Omaggio per Quattro Pianoforti ed Orchestra in Memoriam Jorge Luis Borges (1987) for four pianos and orchestra

Omaggio per Quattro Pianoforti ed Orchestra in Memoriam Jorge Luis Borges /excerpt/

Performers: Andrzej Dutkiewicz, Szábolcs Esztényi, Eugeniusz Knapik i Krzysztof Meyer - pianos, Silesian Philharmonic Orchestra, Karol Stryja - conductor

The inaugural concert of the 1988 Warsaw Autumn featured the last premiere of a work by Tomasz Sikorski.

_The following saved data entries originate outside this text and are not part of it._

-- ==== Sys2Proof/Machine/Dispatch.lean ====
section
/-! DEFINITION. The meaning of every command, one arm per constructor. -/

namespace Sys2Proof.Machine

def exec (i : Instr) (s : State) : Host.Outcome State Fault Refusal :=
  match i with
  | .clr => Sys2Proof.Machine.execClr s
  | .push b => Sys2Proof.Machine.execPush b s
  | .enc j => Sys2Proof.Machine.execEnc j s
  | .pop => Sys2Proof.Machine.execPop s
  | .rxs => Sys2Proof.Machine.execRxs s
  | .rxb b => Sys2Proof.Machine.execRxb b s
  | .rxe => Sys2Proof.Machine.execRxe s
  | .rd r => Sys2Proof.Machine.execRd r s
  | .rst => Sys2Proof.Machine.execRst s

end Sys2Proof.Machine
end

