/-- spec/60_exceptions.md section 3: what each verdict code says of the state after it. -/
def Obligations.VerdictCodesMatchFlags : Prop :=
  ∀ (i : Instr) (s t : State), BlockInv s → ready i s → (∃ b, i = .rxb b) ∨ i = .rxe → exec i s = .next t →
    ∃ v, t.rsp = some ⟨0, verdictCode v⟩ ∧ t.err = none ∧
      (v = .more ↔ t.phase ≠ .done) ∧
      (v = .more → sameVerdict s t ∧ t.malformed = s.malformed) ∧
      (v = .frameOK → (∃ b, i = .rxb b) ∧ t.vValid = true ∧ (t.crcBad, t.rowBad, t.colBad) = (false, false, false)) ∧
      (v = .integrityMismatch →
        (∃ b, i = .rxb b) ∧ t.vValid = true ∧ (t.crcBad || t.rowBad || t.colBad) = true) ∧
      (v = .malformedFrame →
        i = .rxe ∧ t.malformed = true ∧ (t.vValid, t.crcBad, t.rowBad, t.colBad) = (false, false, false, false)) ∧
      (v = .streamClosed →
        i = .rxe ∧ (t.malformed, t.vValid, t.crcBad, t.rowBad, t.colBad) = (false, false, false, false, false))

/-! ### The Checksum Engine -/

/-- R81: one shift step, and the spec's two example values. (The spec marks this step as its own, from general knowledge;
log entry 12.) -/
def Obligations.CrcBitShiftStep : Prop :=
  (∀ r : Word,
    (r.getLsbD 0 = true → crcBit r = (r >>> 1) ^^^ 0xEDB88320) ∧ (r.getLsbD 0 = false → crcBit r = r >>> 1)) ∧
  crcBit 0xFFFFFFBE = 0x7FFFFFDF ∧ crcBit 0x7FFFFFDF = 0xD2477CCF

/-- R82: absorbing a byte is eight shift steps after the byte entered the low bits, which is the same as consuming its bits
one by one, the least significant first. -/
def Obligations.CrcByteIsBitSerial : Prop :=
  (∀ (r : Word) (b : Byte), crcByte r b = crcBit^[8] (r ^^^ b.setWidth 32)) ∧
  (∀ (r : Word) (b : Byte),
    crcByte r b =
      (List.range 8).foldl
        (fun (c : Word) (k : Nat) =>
          (c >>> 1) ^^^ (if (c.getLsbD 0 ^^ b.getLsbD k) then (0xEDB88320 : Word) else 0)) r) ∧
  crcByte 0xFFFFFFFF 0x41 = 0x2C266174

/-- R86: the values that the document states. -/
def Obligations.CrcFixedPoints : Prop :=
  computeCRC32 [] = 0x00000000 ∧ computeCRC32 [0x41] = 0xD3D99E8B

/-- spec/40_checksum_engine.md R87 (a), derived by the spec: absorbing a concatenation is absorbing its parts in turn, and
the result can be read on the way and the absorption go on (R84). -/
def Obligations.CrcRunIsIncremental : Prop :=
  ∀ (r : Word) (u v : List Byte),
    crcRun r (u ++ v) = crcRun (crcRun r u) v ∧
    computeCRC32 (u ++ v) = crcOut (crcRun (crcOut (computeCRC32 u)) v)

/-- R87 (b), derived by the spec: linearity over XOR for sequences of equal length. -/
def Obligations.CrcRunIsLinearOverXor : Prop :=
  ∀ (r1 r2 : Word) (u v : List Byte), u.length = v.length →
    crcRun (r1 ^^^ r2) (List.zipWith (· ^^^ ·) u v) = crcRun r1 u ^^^ crcRun r2 v ∧
    computeCRC32 (List.zipWith (· ^^^ ·) u v) = computeCRC32 u ^^^ crcRun 0 v

/-- R87 (c), derived by the spec: absorbing a fixed byte is a bijection on words. -/
def Obligations.CrcByteIsBijective : Prop :=
  ∀ b : Byte, Function.Bijective fun r : Word => crcByte r b

/-- R87 (d), which the spec marks as general knowledge (spec/93_implementation_defined.md G2): flipping exactly one bit of a
message always changes its CRC-32. -/
def Obligations.SingleBitFlipChangesCrc : Prop :=
  ∀ (u v : List Byte) (b : Byte) (k : Nat), k < 8 →
    computeCRC32 (u ++ (b ^^^ ((1 : Byte) <<< k)) :: v) ≠ computeCRC32 (u ++ b :: v)

/-! ### The Parity Engine -/

/-- R92: the row parity is the zero-extended XOR of all bytes, 0 for the empty sequence, 3 for 01 02. -/
def Obligations.RowParityIsXorOfBytes : Prop :=
  (∀ s : List Byte, (compute2DParity s).1 = (s.foldr (· ^^^ ·) 0).setWidth 32) ∧
  (compute2DParity []).1 = 0 ∧ (compute2DParity [0x01, 0x02]).1 = 0x03

/-- R96 with R93: column `k` is the XOR of the bytes at the positions `i` with `i mod 8 = k`; the column parity holds columns
0 to 3 in that order from the least significant byte; the row is the XOR of all bytes. -/
def Obligations.ColumnIsXorOfItsClass : Prop :=
  ∀ s : List Byte,
    (∀ k : Fin 8, (parAcc s).2[k] =
      ((s.zipIdx.filter fun x => x.2 % 8 == k.val).map Prod.fst).foldl (· ^^^ ·) 0) ∧
    (compute2DParity s).2 = (parAcc s).2[3] ++ (parAcc s).2[2] ++ (parAcc s).2[1] ++ (parAcc s).2[0] ∧
    (compute2DParity s).1 = (s.foldl (· ^^^ ·) 0).setWidth 32

/-- R98 (a), in the exact form that the spec derives: swapping two bytes of one column class keeps the column parity;
swapping across classes changes it exactly when the bytes differ and one of the classes is transmitted; and R98 (b):
the row parity is the XOR of the eight columns. -/
def Obligations.SwappingBytesAndColumnParity : Prop :=
  (∀ s : List Byte, (compute2DParity s).1 = ((parAcc s).2.toList.foldl (· ^^^ ·) 0).setWidth 32) ∧
  (∀ (s : List Byte) (i j : Fin s.length),
    (i.val % 8 = j.val % 8 →
      (compute2DParity ((s.set i (s.get j)).set j (s.get i))).2 = (compute2DParity s).2) ∧
    (i.val % 8 ≠ j.val % 8 →
      ((compute2DParity ((s.set i (s.get j)).set j (s.get i))).2 ≠ (compute2DParity s).2 ↔
        s.get i ≠ s.get j ∧ (i.val % 8 < 4 ∨ j.val % 8 < 4))))

/-- R95, the consequence that the spec derives: a corruption at positions of the columns 4 to 7 alone leaves the column
parity unchanged. -/
def Obligations.LateColumnsAreInvisible : Prop :=
  ∀ s t : List Byte, s.length = t.length → (∀ i : Nat, i % 8 < 4 → s[i]? = t[i]?) →
    (compute2DParity s).2 = (compute2DParity t).2

/-! ### The Fault Injector and the Packet Codec -/

/-- R100: the injector flips bit 0 of byte 0 and nothing else; an empty payload stays as it is. -/
def Obligations.InjectorFlipsBitZeroOfByteZero : Prop :=
  inject [] = [] ∧
  (∀ (b : Byte) (p : List Byte), inject (b :: p) = (b ^^^ 0x01) :: p) ∧
  (∀ p : List Byte, (inject p).length = p.length) ∧
  inject [0x41] = [0x40]

/-- spec/42_fault_injector.md R102, derived by the spec: what an injection does to the three integrity values, and that
a second one undoes it (R100, derived there too). -/
def Obligations.InjectionChangesAllThree : Prop :=
  ∀ p : List Byte, p ≠ [] →
    (compute2DParity (inject p)).1 = (compute2DParity p).1 ^^^ 0x00000001 ∧
    (compute2DParity (inject p)).2 = (compute2DParity p).2 ^^^ 0x00000001 ∧
    computeCRC32 (inject p) ≠ computeCRC32 p ∧
    inject (inject p) = p

/-- R106: the wire encoding of a header: always 16 bytes, the fields in record order, each little-endian. -/
def Obligations.HeaderBytesAreLittleEndian : Prop :=
  (∀ (h : Header) (j : Nat), j < 4 →
    (hdrBytes h).toList[j]? = some (h.dataLen.extractLsb' (8 * j) 8) ∧
    (hdrBytes h).toList[4 + j]? = some (h.crc32.extractLsb' (8 * j) 8) ∧
    (hdrBytes h).toList[8 + j]? = some (h.rowParity.extractLsb' (8 * j) 8) ∧
    (hdrBytes h).toList[12 + j]? = some (h.colParity.extractLsb' (8 * j) 8)) ∧
  (∀ h : Header, (hdrBytes h).toList.length = 16) ∧
  (hdrBytes ⟨1, 0xD3D99E8B, 0x41, 0x41⟩).toList =
    [0x01, 0, 0, 0, 0x8B, 0x9E, 0xD9, 0xD3, 0x41, 0, 0, 0, 0x41, 0, 0, 0]

/-- spec/43_packet_codec.md R107's inverse property (the spec derives it): parsing and encoding undo each other, so every 16
bytes are a header; and placing 16 received bytes one at a time parses them (spec/45_receive_ops.md R131). -/
def Obligations.HeaderParseInvertsBytes : Prop :=
  (∀ h : Header, hdrParse (hdrBytes h) = h) ∧
  (∀ b : Vector Byte 16, hdrBytes (hdrParse b) = b) ∧
  (∀ (b : Vector Byte 16) (h : Header),
    (List.finRange 16).foldl (fun (acc : Header) (k : Fin 16) => setHdrByte acc k b[k]) h = hdrParse b)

Omaggio in Memoriam Borges per Quattro Pianoforti Concertanti ed Orchestra – is the title on the manuscript score of the composition, which was written in the spring of 1987. Omaggio was premiered by the pianists Andrzej Dutkiewicz, Szábolcs Esztényi, Eugeniusz Knapik and Krzysztof Meyer, and the Silesian Philharmonic Orchestra conducted by Karol Stryja.

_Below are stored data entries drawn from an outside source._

/-- Settles O8: each check by the equation of what it answers; past all of them the command's own rule has run. -/
theorem checkOrderIsFixed : Obligations.CheckOrderIsFixed := by
  intro w s
  obtain ⟨-, -, -, hillegal⟩ := illegalWordsAreExactlyReserved
  refine ⟨haltedBlockIgnoresCommands.1 w s, fun hnone hw => (hillegal w s hw).1 hnone, fun i hnone hw hblank => ?phase,
    fun b hnone hw hphase hfull => ?full, fun i hinv hw hserves hentry hroom => ?executed⟩
  case phase =>
    exact (issue_ok hw s).trans (exec_wrong_phase hnone ((accepts_eq_false_iff i s.phase).mpr hblank))
  case full => exact (issue_ok hw s).trans (exec_push_full b hnone hphase hfull)
  case executed =>
    obtain ⟨t, hexec⟩ := exec_goes i (bounded_of_blockInv hinv)
    have hown : OwnRule i s t := by
      obtain ⟨herr, hruns, -⟩ | ⟨-, hrefused, -⟩ | ⟨-, -, hown⟩ := exec_cases hexec
      · have hserved := runsHalted_of_servesHalted hw (hserves.resolve_left herr)
        exact Bool.noConfusion (hserved.symm.trans hruns)
      · exact absurd ((accepts_eq_false_iff i s.phase).mp hrefused) hentry
      · exact hown
    obtain ⟨d, hrsp⟩ := ownRule_executed ((decode_eq_ok_iff_encode w i).mp hw).2 hroom hown
    exact ⟨t, ⟨0, d⟩, (issue_ok hw s).trans hexec, hrsp, rfl⟩

end Sys2Proof.Proofs

/-! The verdict codes (spec/60_exceptions.md R154): what each says of the phase and the flags. -/

namespace Sys2Proof.Proofs

open Sys2Proof Sys2Proof.Machine

/-- The verdict on a complete frame is FrameOK without any mismatch, and IntegrityMismatch with one (R133). -/
theorem verdictOf_cases (m : Mismatch) :
    (verdictOf m = .frameOK ∧ m = ⟨false, false, false⟩) ∨
    (verdictOf m = .integrityMismatch ∧ anyMismatch m = true) := by
  obtain ⟨c, r, k⟩ := m
  cases c <;> cases r <;> cases k <;> decide

/-- An accepted RXB answers More short of DONE, with the flags as before, or it gives the verdict (R131). -/
theorem ownRule_rxb_more_or_verdict {s t : State} {b : Byte} (h : OwnRule (.rxb b) s t) :
    (t.rsp = some ⟨0, 0⟩ ∧ t.phase ≠ .done ∧ sameVerdict s t ∧ t.malformed = s.malformed ∧ t.err = s.err) ∨
    (∃ u, t = afterVerdict u ∧ u.err = s.err) := by
  by_cases hdone : t.phase = .done
  · obtain ⟨u, herr, ht⟩ := afterVerdict_of_rxb_done h hdone
    exact .inr ⟨u, ht, herr⟩
  · left
    obtain ⟨-, ⟨-, rfl⟩ | ⟨-, -, rfl⟩ | ⟨-, -, rfl⟩⟩ | ⟨-, ⟨-, rfl⟩ | ⟨-, rfl⟩⟩ := h
    · exact ⟨rfl, hdone, ⟨rfl, rfl, rfl, rfl⟩, rfl, rfl⟩
    · exact absurd rfl hdone
    · exact ⟨rfl, hdone, ⟨rfl, rfl, rfl, rfl⟩, rfl, rfl⟩
    · exact absurd rfl hdone
    · exact ⟨rfl, hdone, ⟨rfl, rfl, rfl, rfl⟩, rfl, rfl⟩

/-- Settles O31: RXB answers More or gives one of two verdicts, RXE one of the two others; the flags that RXE leaves are
those of a frame on its way. -/
theorem verdictCodesMatchFlags : Obligations.VerdictCodesMatchFlags := by
  rintro i s t hinv hready hi hexec
  have hown := ownRule_of_ready hready hexec
  obtain ⟨b, rfl⟩ | rfl := hi
  · obtain ⟨hrsp, hphase, hsame, hmal, herr⟩ | ⟨u, rfl, herr⟩ := ownRule_rxb_more_or_verdict hown
    · exact ⟨.more, hrsp, herr.trans hready.1, iff_of_true rfl hphase, fun _ => ⟨hsame, hmal⟩, nofun, nofun, nofun,
        nofun⟩
    · obtain ⟨hv, hm⟩ | ⟨hv, hm⟩ := verdictOf_cases (compareHeader u)
      · refine ⟨.frameOK, congrArg (fun v => some (⟨0, verdictCode v⟩ : Response)) hv, herr.trans hready.1,
          iff_of_false nofun (not_not.mpr rfl), nofun, fun _ => ⟨⟨b, rfl⟩, rfl, ?_⟩, nofun, nofun, nofun⟩
        exact congrArg (fun m : Mismatch => (m.crcBad, m.rowBad, m.colBad)) hm
      · exact ⟨.integrityMismatch, congrArg (fun v => some (⟨0, verdictCode v⟩ : Response)) hv, herr.trans hready.1,
          iff_of_false nofun (not_not.mpr rfl), nofun, nofun, fun _ => ⟨⟨b, rfl⟩, rfl, hm⟩, nofun, nofun⟩
  · obtain ⟨hphase, hcase⟩ := hown
    obtain ⟨hvalid, hmal⟩ := hinv.verdictAtEnd (by obtain hp | hp := hphase <;> exact hp ▸ nofun)
    obtain ⟨hcrc, hrow, hcol⟩ := hinv.noVerdictNoBad hvalid
    obtain ⟨-, rfl⟩ | ⟨-, rfl⟩ := hcase
    · refine ⟨.streamClosed, rfl, hready.1, iff_of_false nofun (not_not.mpr rfl), nofun, nofun, nofun, nofun,
        fun _ => ⟨rfl, ?_⟩⟩
      simp [hvalid, hmal, hcrc, hrow, hcol]
    · refine ⟨.malformedFrame, rfl, hready.1, iff_of_false nofun (not_not.mpr rfl), nofun, nofun, nofun,
        fun _ => ⟨rfl, rfl, ?_⟩, nofun⟩
      simp [hvalid, hcrc, hrow, hcol]

end Sys2Proof.Proofs

/-! The bytes of the buffer that commands read (spec/20_memory.md R54). -/

namespace Sys2Proof.Proofs

open Sys2Proof Sys2Proof.Machine

section
variable {s : State}

theorem readBuf_of_read {a : Nat} {b : Byte} (h : Memory.read s.buf a = some b) : readBuf s a = b := by
  rw [readBuf, h]

/-- Every byte of the message or the frame was written (R26 d, R54). -/
theorem writtenBelow_messageBytes (h : BlockInv s) : writtenBelow s (messageBytes s) := by
  cases hphase : s.phase with
  | absorb =>
    rw [messageBytes_absorb hphase]
    exact (h.absorbing hphase).2.1
  | emit =>
    obtain ⟨hlen, -⟩ := h.emitted (.inl hphase)
    obtain ⟨-, -, hwritten, -⟩ := h.emitting hphase
    rwa [messageBytes_emit hphase, hlen]
  | idle | rxhdr | rxpay | done =>
    rw [messageBytes, hphase]
    exact fun a ha => absurd ha (Nat.not_lt_zero a)

/-- The power-on bytes do not show in the message. -/
theorem sameMessage_epoch (h : BlockInv s) (epoch : Nat) : SameMessage s.buf epoch s := by
  intro a ha
  obtain ⟨b, hb⟩ := Option.isSome_iff_exists.mp (writtenBelow_messageBytes h a ha)
  exact (readBuf_of_read (s := rebuffer s.buf epoch s) hb).trans (readBuf_of_read hb).symm

end

/-- Settles O56: the byte at `PPOS` and the byte at 0 are of the message, hence written; and the other buffer may be the
same bytes at another epoch. -/
theorem onlyWrittenBytesAreRead : Obligations.OnlyWrittenBytesAreRead := by
  intro s hinv
  have hwritten := writtenBelow_messageBytes hinv
  have hbounded := bounded_of_blockInv hinv
  refine ⟨fun hnone hphase hpos => ?pop, fun hnone hphase hlen => ?enc, fun i epoch t hexec => ?epoch⟩
  case pop =>
    obtain ⟨hfits, hc, hleft⟩ := hbounded.emitting hphase
    have hpay : 16 ≤ s.hpos.toNat := (hpos_eq_16.mp hpos).ge
    obtain ⟨-, hlt⟩ := (emit_left hc hleft).resolve_left hpay.not_gt
    obtain ⟨b, hb⟩ := Option.isSome_iff_exists.mp (hwritten s.ppos.toNat (by rwa [messageBytes_emit hphase]))
    have hexec := exec_pop_payload hnone hphase hpay (hlt.trans_le hfits)
    rw [readBuf_of_read hb] at hexec
    obtain ⟨-, -, heq⟩ | ⟨-, heq⟩ := emitByte_cases b false (countPayloadByte s)
    · exact ⟨_, b, true, hexec.trans heq, hb, rfl⟩
    · exact ⟨_, b, false, hexec.trans heq, hb, rfl⟩
  case enc =>
    have hpos : 0 < s.len.toNat := toNat_pos_of_ne_zero hlen
    obtain ⟨b, hb⟩ := Option.isSome_iff_exists.mp (hwritten 0 (by rwa [messageBytes_absorb hphase]))
    have hexec := exec_enc_inject (j := true) hnone hphase (hpos.trans_le (hbounded.absorbing hphase)) ⟨rfl, hlen⟩
    rw [readBuf_of_read hb] at hexec
    exact ⟨_, b, hexec, hb, Memory.read_write_same _ _ _⟩
  case epoch =>
    obtain ⟨m', hexec', -, hsame⟩ := exec_rebuffer hbounded (sameMessage_epoch hinv epoch) hexec
    rw [hsame rfl] at hexec'
    exact hexec'

end Sys2Proof.Proofs

/-! What a command leaves alone (spec/10_state.md R28), and what a step can do to EMIT and to a complete header
(spec/60_exceptions.md R160, spec/43_packet_codec.md R111). -/

namespace Sys2Proof.Proofs

open Sys2Proof Sys2Proof.Machine

section
variable {i : Instr} {s t : State}

/-- A command that the common checks stop changes `ERR` and the port at most (R158); any other does what its own rule
says. -/
theorem exec_untouched_or_own (h : exec i s = .next t) :
    (t = { s with err := t.err, rsp := t.rsp } ∧ (t.err = s.err ∨ s.err = none)) ∨
    ((s.err = none ∨ runsHalted i = true) ∧ OwnRule i s t) := by
  obtain ⟨-, -, rfl⟩ | ⟨hnone, -, rfl⟩ | ⟨herr, -, hown⟩ := exec_cases h
  · exact .inl ⟨rfl, .inl rfl⟩
  · exact .inl ⟨rfl, .inr hnone⟩
  · exact .inr ⟨herr, hown⟩

/-- Only RST changes the code of a block that is halted (R161). -/
theorem ownRule_keeps_err (herr : s.err = none ∨ runsHalted i = true) (h : OwnRule i s t) (hi : i ≠ .rst) :
    t.err = s.err ∨ s.err = none := by
  obtain hnone | hruns := herr
  · exact .inr hnone
  · cases i with
    | rd r =>
      obtain ⟨g, -, rfl⟩ | ⟨-, hnone, -⟩ := h
      · exact .inl rfl
      · exact .inr hnone
    | rst => exact absurd rfl hi
    | _ => cases hruns

/-- What PUSH can write at all (R121). -/
theorem push_frame {b : Byte} (h : exec (.push b) s = .next t) :
    t = { s with
      crc := t.crc, row := t.row, col := t.col, len := t.len, buf := t.buf, err := t.err, rsp := t.rsp } := by
  obtain ⟨hsame, -⟩ | ⟨-, -, ⟨-, rfl⟩ | ⟨-, rfl⟩⟩ := exec_untouched_or_own h
  · rw [hsame]
  · rfl
  · rfl

theorem push_buffer {b : Byte} (h : exec (.push b) s = .next t) : sameBufferBut s.len.toNat s t := by
  obtain ⟨hsame, -⟩ | ⟨-, -, ⟨-, rfl⟩ | ⟨-, rfl⟩⟩ := exec_untouched_or_own h
  · rw [hsame]; exact fun a _ => readBuf_congr rfl rfl a
  · exact fun a _ => readBuf_faulted _ s a
  · exact fun a ha => readBuf_writeBuf_other s b ha

/-- What ENC can write at all (R122). -/
theorem enc_frame {j : Bool} (h : exec (.enc j) s = .next t) :
    t = { s with
      hdr := t.hdr, buf := t.buf, hpos := t.hpos, ppos := t.ppos, phase := t.phase, injected := t.injected,
      err := t.err, rsp := t.rsp } := by
  obtain ⟨hsame, -⟩ | ⟨-, -, ⟨-, rfl⟩ | ⟨-, rfl⟩⟩ := exec_untouched_or_own h
  · rw [hsame]
  · rfl
  · rfl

The programme booklet contains the following comments by Tomasz Sikorski:

Omaggio, a piece dedicated to the memory of Borges, was meant neither to illustrate nor to interpret his work, though I cannot resist the temptation to quote him now using his own words: It is a tiny piece in the network which we call the history of the universe or the cosmic process. It is a part of that network which holds the stars, agony, journeys, sea voyages, moons, fireflies, insomnia, cards, anvils, Carthage and Shakespeare. The part which will never be poetry or dream is also a part of that network.

Elżbieta Szczczepańska-Malinowska described the piece in Ruch Muzyczny in the following manner:

In his Omaggio Sikorski has wisely introduced clear dividing lines: a period dominated by the pianos is followed by a period dominated by the woodwind, then percussion, then a large body of strings, which also repeat, however, tiny variations of one sound pattern of ‘G sharp-A-E (G sharp)’; finally we have a return of the pianos full of a light, discreet jingling of thirds, and, at times, also second-based steps. What we remember from the first phase of the work is a unison ‘C’, then a seventh chord of ‘C-E-G-B flat’ that could provide a dominant for ‘F’, but does not, then trailing spectra of sound permutations and pale shadows of tonality (e.g. a return to ‘C-G’ but based on structures too similar to clusters to make any tonal identification possible).

Typically of Sikorski, the structure of the work is based on modules. There are clearly distinguished three parts: piano part, orchestral part and again piano part. Thus the composer uses here a classic arch form (the piece begins and ends pp), which can also be called a framework (the related outer parts frame the middle part). However, these are not the elements that constitute the work’s strength – their main function is to maintain order. The most interesting element, it would seem, is the way note combinations are put together, as a result of which the modules based on them seem to flow naturally from each other. Sikorski also manages to balance out the melodic and the harmonic factors of his music. In a way that was known only to him he combines the ‘patches of sound’, which he used in the 1970s with melodic ‘strokes’ from the first half of the 1980s, creating something that could be called a stream or a river that sometimes flows rapidly, in a narrow bed, sometimes overflows its banks, creates bays or changes its course forming oxbow lakes. However, the composer achieves this effect not by giving up his sensitivity to sound and changing the direction he embarked on already at the beginning of his compositional career, the direction of going deeper and deeper into his nature.

This was spotted by Jan Weber, who wrote:

Four pianos playing pianissimo create a sound quality completely different from the one created by one piano, which many listeners were unable to grasp and which was – I believe – what the composer intended.

Yet the reception of the piece by the Warsaw audience must be regarded as very enthusiastic. It was greeted with rapturous applause and was encored. The composer was not present at the premiere, because he had become very ill by then.

Omaggio turned out to be a groundbreaking work in Tomasz Sikorski’s oeuvre. However, owing to the composer’s death, this breakthrough was, unfortunately, only a taste of things that could not come.

 

Elżbieta Szczepańska-Malinowska,“Warszawska Jesień ‘88” [1988 Warsaw Autumn], Ruch Muzyczny, 1988 no. 23.

Jan Weber, “Fortepian umarł, niech żyje fortepian!” [The piano is dead, long live the piano!], Ruch Muzyczny 1988 no. 24.

Tomasz Sikorski, 1988 Warsaw Autumn Festival programme booklet.